Заснул он, повалившись как был, — в одежде.
Гудела голова.
Противно, мерзко.
Он помял ладонями шершавое лицо.
Побриться? Лень...
Встал, подошел к окну. Толкнул створки.
Извечная, будто с сотворения мира протянутая тут, висела бельевая веревка, наискось перечеркивая двор. Разжеванно-серая, уже потерявшая первозданный цвет, с огромным узлом посередине. Веревка. Постоянная, ежедневная, наглая. Словно символ всего лишнего, безобразного, что портит мир, что уродует жизнь, вторгается в быт.
И еще удивляются, когда ругаюсь: «Ух ты, вер-ревка!»
Никритин свел руки и хрустнул косточками пальцев.
И вдруг увидел: перерезанная пополам веревкой разговаривала с соседкой Кадмина. Он даже присел, когда она стала пролезать под этой веревкой.
Ему представилось, как она проходит через двор: журчит грязной серой водой арык; ревут примуса, распространяя запах керосина и вареной петрушки; навостривается плакать соседская девчонка, подняв мигающие глаза на мокрую тряпичную куклу. А кукла — выстиранная, подвешенная за руку бельевой прищепкой, — медленно крутится под веревкой. Никритин торопливо вбил ноги в башмаки.
Провела Кадмину к нему тетка. Впустила, демонстративно поджав губы, оглядев с ног до головы.
«Хорошо еще — не в брюках!..» — усмехнулся про себя Никритин.
На ней было довольно скромное платье из тонкой белой шерсти — в меру узкое, в меру короткое. И те же белые сандалии — без каблуков. С плеча тянулся длинный ремешок крохотной белой сумочки.
— Я, кажется, не вовремя? — сказала Кадмина.
Дверь за ней захлопнулась.
— Да нет, почему же... — ответил Никритин, вновь проведя ладонями по лицу. Небритый, он всегда испытывал неловкость на людях. — Здравствуйте, проходите!

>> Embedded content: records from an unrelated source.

-- ==== Sys2Proof/Certificates/Slice0/Obligations.lean ====
section
/-! DEFINITION. The statements for the provers. Each names the rule of spec/ it formalises; the helper
propositions of `Sys2Proof.Claims` say what several statements share. -/

open Sys2Proof Sys2Proof.Machine

namespace Sys2Proof.Claims

/-! Formats. Each says: the length, the default opcode byte, and, under every legal configuration and whatever
the pads and the bytes after the instruction, what decodes and what raises InvalidRegister. -/

/-- The byte is no register identifier (R58). -/
def NotRegister (c : Config) (b : Byte) : Prop := ∀ r, c.regByte r ≠ b

/-- Format RR (R51). -/
def FormatRR (m : Mnemonic) (op : Byte) (f : Reg → Reg → Instr) : Prop :=
  m.length = 4 ∧ Config.default.opcByte m = op ∧ ∀ c : Config, c.legal = true → ∀ (p3 : Byte) (rest : List Byte),
    (∀ d s, decode c (c.opcByte m :: c.regByte d :: c.regByte s :: p3 :: rest) = .ok (f d s)) ∧
    (∀ b1 b2, NotRegister c b1 ∨ NotRegister c b2 →
      decode c (c.opcByte m :: b1 :: b2 :: p3 :: rest) = .error .invalidRegister)

/-- Format RI (R52). -/
def FormatRI (m : Mnemonic) (op : Byte) (f : Reg → Word → Instr) : Prop :=
  m.length = 8 ∧ Config.default.opcByte m = op ∧ ∀ c : Config, c.legal = true → ∀ (p2 p3 : Byte) (rest : List Byte),
    (∀ r (i0 i1 i2 i3 : Byte), decode c (c.opcByte m :: c.regByte r :: p2 :: p3 :: i0 :: i1 :: i2 :: i3 :: rest) =
      .ok (f r (wordOfBytes i0 i1 i2 i3))) ∧
    (∀ b1, NotRegister c b1 → decode c (c.opcByte m :: b1 :: p2 :: p3 :: rest) = .error .invalidRegister)

/-- Format ALU3 (R53). -/
def FormatALU3 (m : Mnemonic) (op : Byte) (f : Reg → Reg → Reg → Instr) : Prop :=
  m.length = 4 ∧ Config.default.opcByte m = op ∧ ∀ c : Config, c.legal = true → ∀ rest : List Byte,
    (∀ s1 s2 d, decode c (c.opcByte m :: c.regByte s1 :: c.regByte s2 :: c.regByte d :: rest) = .ok (f s1 s2 d)) ∧
    (∀ b1 b2 b3, NotRegister c b1 ∨ NotRegister c b2 ∨ NotRegister c b3 →
      decode c (c.opcByte m :: b1 :: b2 :: b3 :: rest) = .error .invalidRegister)

/-- Format R1 (R54). -/
def FormatR1 (m : Mnemonic) (op : Byte) (f : Reg → Instr) : Prop :=
  m.length = 4 ∧ Config.default.opcByte m = op ∧ ∀ c : Config, c.legal = true → ∀ (p2 p3 : Byte) (rest : List Byte),
    (∀ r, decode c (c.opcByte m :: c.regByte r :: p2 :: p3 :: rest) = .ok (f r)) ∧
    (∀ b1, NotRegister c b1 → decode c (c.opcByte m :: b1 :: p2 :: p3 :: rest) = .error .invalidRegister)

/-- Format J (R55). -/
def FormatJ (m : Mnemonic) (op : Byte) (f : Word → Instr) : Prop :=
  m.length = 8 ∧ Config.default.opcByte m = op ∧ ∀ c : Config, c.legal = true →
    ∀ (p1 p2 p3 i0 i1 i2 i3 : Byte) (rest : List Byte),
      decode c (c.opcByte m :: p1 :: p2 :: p3 :: i0 :: i1 :: i2 :: i3 :: rest) = .ok (f (wordOfBytes i0 i1 i2 i3))

/-- Format N (R56). -/
def FormatN (m : Mnemonic) (op : Byte) (i : Instr) : Prop :=
  m.length = 4 ∧ Config.default.opcByte m = op ∧ ∀ c : Config, c.legal = true → ∀ (p1 p2 p3 : Byte) (rest : List Byte),
    decode c (c.opcByte m :: p1 :: p2 :: p3 :: rest) = .ok i

/-! Effects and frames. -/

/-- The latch, the report log and the configuration are as they were. -/
def SameRest (s t : State) : Prop := t.fatal = s.fatal ∧ t.errlog = s.errlog ∧ t.cfg = s.cfg

/-- The instruction completes: `d` gets `v`, ZF becomes `zf`, pc advances by `len`, nothing else changes. -/
def WritesRegister (i : Instr) (s : State) (d : Reg) (v : Word) (zf : Bool) (len : Word) : Prop :=
  ∃ t, exec i s = .next t ∧ t.reg d = v ∧ SameRegs s t [d] ∧ t.zf = zf ∧ t.pc = s.pc + len ∧ SameMem s t ∧
    SameRest s t

/-- The instruction completes: bit `k` of `d` becomes `bit k`, pc advances by 4, nothing else changes, ZF included. -/
def WritesBits (i : Instr) (s : State) (d : Reg) (bit : Nat → Bool) : Prop :=
  ∃ t, exec i s = .next t ∧ (∀ k < 32, (t.reg d).getLsbD k = bit k) ∧ SameRegs s t [d] ∧ t.zf = s.zf ∧
    t.pc = s.pc + 4 ∧ SameMem s t ∧ SameRest s t
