theorem witness_StoreIsSeenByFetch : WordValid cfg 0 ∧ WordValid cfg 108 ∧ ¬ WordValid cfg 109 :=
  ⟨wordValid_of_all (by decide), wordValid_of_all (by decide), fun h => absurd (h 112 (by decide)) (by decide)⟩
theorem witness_LoadReadsWord : valid cfg 112 = false ∧ valid cfg 0xFFFFFFFF = false ∧ valid cfg 111 = true := by decide
theorem witness_AddWritesWrappedSum : (0 : Word) = BitVec.ofNat 32 ((0xFFFFFFFF : Word).toNat + (1 : Word).toNat) := by
  decide
theorem witness_SubWritesWrappedDifference :
    (0xFFFFFFFF : Word) = BitVec.ofInt 32 (((0 : Word).toNat : Int) - ((1 : Word).toNat : Int)) := by decide
theorem witness_MulWritesLowProduct : (0 : Word) = BitVec.ofNat 32 ((0x10000 : Word).toNat * (0x10000 : Word).toNat) := by
  decide
theorem witness_DivDividesOrRaises : w.reg .ebx = 0 ∧ (w.setReg .ebx 2).reg .ebx ≠ 0 := by decide
theorem witness_DefaultQuotientTruncates : cfg.divFn = .signedTruncating ∧ (0xFFFFFFFF : Word) ≠ 0 ∧
    ¬ ((0xFFFFFFF9 : Word) = 0x80000000 ∧ (2 : Word) = 0xFFFFFFFF) := by decide
theorem witness_LogicIgnoresZeroFlag :
    [Instr.and .eax .ebx .ecx, .or .eax .ebx .ecx, .xor .eax .ebx .ecx, .not .eax].map Instr.mnemonic =
      [Mnemonic.and, .or, .xor, .not] := by decide
theorem witness_ZeroFlagWritersAndReaders :
    (Instr.mov .eax .ebx).mnemonic ∉ [Mnemonic.add, .sub, .mul, .div] ∧
      (Instr.div .eax .ebx .ecx).mnemonic ∉ [Mnemonic.jz, .jnz] ∧
      exec (.mov .eax .ebx) w = .next ((w.setReg .eax 0).setPc 36) ∧
      exec (.div .eax .ebx .ecx) w = .next (w.raise .divideByZero) ∧ (w.setZf true).zf = true ∧ w.zf = false :=
  ⟨by decide, by decide, rfl, rfl, rfl, rfl⟩
theorem witness_PushFits : PushFits (w.setReg .esp 84) ∧ ¬ PushFits (w.setReg .esp 83) ∧ ¬ PushFits (w.setReg .esp 2) ∧
    PushFits (w.setReg .esp 0x7FFFFFFF) := by unfold PushFits; decide
theorem witness_PopFits : PopFits (w.setReg .esp 111) ∧ ¬ PopFits (w.setReg .esp 112) ∧
    PopFits (w.setReg .esp 0x80000000) := by unfold PopFits; decide
theorem witness_StackIsBalancedAndLifo : w.cfg.legal = true ∧
    (w.cfg.stackStart : Int) + 4 * ((List.replicate 8 (7 : Word)).length : Int) ≤ s32 (w.reg .esp) ∧
    s32 (w.reg .esp) ≤ (w.cfg.stackEnd : Int) := by decide
theorem witness_PushingTooMuchOverflows : (w.cfg.stackStart : Int) ≤ s32 (w.reg .esp) ∧
    s32 (w.reg .esp) < (w.cfg.stackStart : Int) + 4 * ((List.replicate 9 (7 : Word)).length : Int) := by decide
theorem witness_CallReturnSymmetry : w.cfg.legal = true ∧
    (w.cfg.stackStart : Int) + 4 ≤ s32 ((w.setReg .esp 84).reg .esp) ∧ s32 ((w.setReg .esp 84).reg .esp) ≤ (w.cfg.stackEnd : Int) ∧
    (w.setZf true).zf = true ∧ w.zf = false := by decide
theorem witness_PcAfterEachOpcode : w.fatal = none ∧ (w.raise .divideByZero).fatal ≠ none ∧
    step w = .next (w.raise .divideByZero) := ⟨rfl, by decide, rfl⟩
theorem witness_FatalErrorsHaveTheirCauses : w.cfg.mnemonicOf (w.peek w.pc) = some .div ∧
    State.reset.cfg.mnemonicOf (State.reset.peek State.reset.pc) = none ∧
    decode cfg (at32 [0x01, 0x08]).window = .error .invalidRegister := ⟨by decide, by decide, rfl⟩
theorem witness_FatalStepIsPrecise : Runs w ∧ step w = .next (w.raise .divideByZero) ∧
    Runs ((at32 [0x0D]).setReg .esp 80) ∧
    step ((at32 [0x0D]).setReg .esp 80) = .next (((at32 [0x0D]).setReg .esp 76).raise .stackOverflow) :=
  ⟨⟨by decide, by decide⟩, rfl, ⟨by decide, by decide⟩, rfl⟩
theorem witness_FatalStatusIsTerminal : (w.raise .stackUnderflow).cfg.legal = true ∧
    (w.raise .stackUnderflow).fatal = some .stackUnderflow := by decide
/-- R146: the comparison is signed and has no lower bound. -/
theorem witness_status_boundaries : (w.setPc 63).status = .running ∧ (w.setPc 0x80000000).status = .running ∧
    (w.setPc 64).status = .halted ∧ (w.setPc 0x7FFFFFFF).status = .halted ∧
    (w.raise .divideByZero).status = .fatal .divideByZero := by decide
theorem witness_HaltedMachineStaysAsItIs : w.cfg.legal = true ∧ (w.setPc 64).fatal = none ∧
    (w.cfg.progEnd : Int) ≤ s32 (w.setPc 64).pc ∧ ¬ (w.cfg.progEnd : Int) ≤ s32 (w.setPc 63).pc := by decide
theorem witness_StepStopsOnlyForTheseReasons : (State.boot { cfg with progEnd := 65 }).cfg.legal = false ∧
    w.cfg.legal = true ∧ w.fatal = none := by decide
theorem witness_byte_rules :
    (0 ≤ s32 (0 : Word) ∧ s32 (111 : Word) < (cfg.memSize : Int)) ∧ ¬ s32 (112 : Word) < (cfg.memSize : Int) ∧
      ¬ 0 ≤ s32 (0x80000000 : Word) := by decide
theorem witness_WordsAreLittleEndian : WordValid w.cfg (w.pc + 4) ∧ WordValid w.cfg 107 :=
  ⟨wordValid_of_all (by decide), wordValid_of_all (by decide)⟩
theorem witness_WordRoundTripAndSegments : valid cfg (109 + BitVec.ofNat 32 2) = true ∧
    valid cfg (109 + BitVec.ofNat 32 3) = false ∧ (∃ b ∈ wordAddrs (109 : Word), valid cfg b = false) ∧
    (∃ b ∈ wordAddrs (0xFFFFFFFD : Word), valid cfg b = true) ∧ 111 < cfg.memSize :=
  ⟨by decide, by decide, ⟨112, by decide, by decide⟩, ⟨0, by decide, by decide⟩, by decide⟩
theorem witness_ReportsAreOutOfRangeAndAppended : step (State.reset.setPc 0xFFFFFFF0) =
    .next (((State.reset.setPc 0xFFFFFFF0).report .read 0xFFFFFFF0).raise .invalidOpcode) := rfl
theorem witness_StepKeepsWellFormedState : (w.report .read 112).wf = true ∧
    step (w.report .read 112) = .next ((w.report .read 112).raise .divideByZero) := ⟨by decide, rfl⟩
theorem witness_LoadMakesTheLaunchState : cfg.legal = true ∧ 4 * (List.replicate 4 (0 : Word)).length ≤ cfg.dataSize ∧
    8 + (List.replicate 56 (0 : Byte)).length ≤ cfg.programSize ∧
    cfg.programSize < 8 + (List.replicate 57 (0 : Byte)).length ∧
    8 + p1.code.length ≤ (20 : Word).toNat ∧
    ¬ (cfg.dataStart ≤ (68 : Word).toNat ∧ (68 : Word).toNat < cfg.dataStart + 4 * p1.data.length) := by decide
theorem witness_FirstStepEntersStart : ({ cfg with stackSize := 4 } : Config).legal = true ∧ 4 * p1.data.length ≤ cfg.dataSize ∧
    8 + p1.code.length ≤ cfg.programSize := by decide
theorem witness_UndeclaredNamesAreRejected : "later" ∈ ["later"] ∧ parseInt "later" = none ∧
    (∀ r, regName r ≠ "later") ∧ ([] : List (String × Word)).lookup "later" = none :=
  ⟨by decide, by decide, by intro r; cases r <;> decide, rfl⟩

Она шагнула в комнату, быстро окинув ее взглядом. Протянула руку. Суховатые удлиненные пальцы ее таили в себе какую-то нервную силу.
— Надо было напоследок глотнуть таблетку пирамидона, — сказала она, понимающе кивнув на ополовиненную бутылку и переведя взгляд на помятое лицо Никритина. — По себе знаю... Если есть — выпейте сейчас. С крепким чаем.
— Есть... — повел глазами на тумбочку Никритин. Солнце провело блестящую черту по длине бутылки. — Есть! — кивнул он и вдруг заторопился: — Сейчас принесу чаю, вместе выпьем. Вы посидите...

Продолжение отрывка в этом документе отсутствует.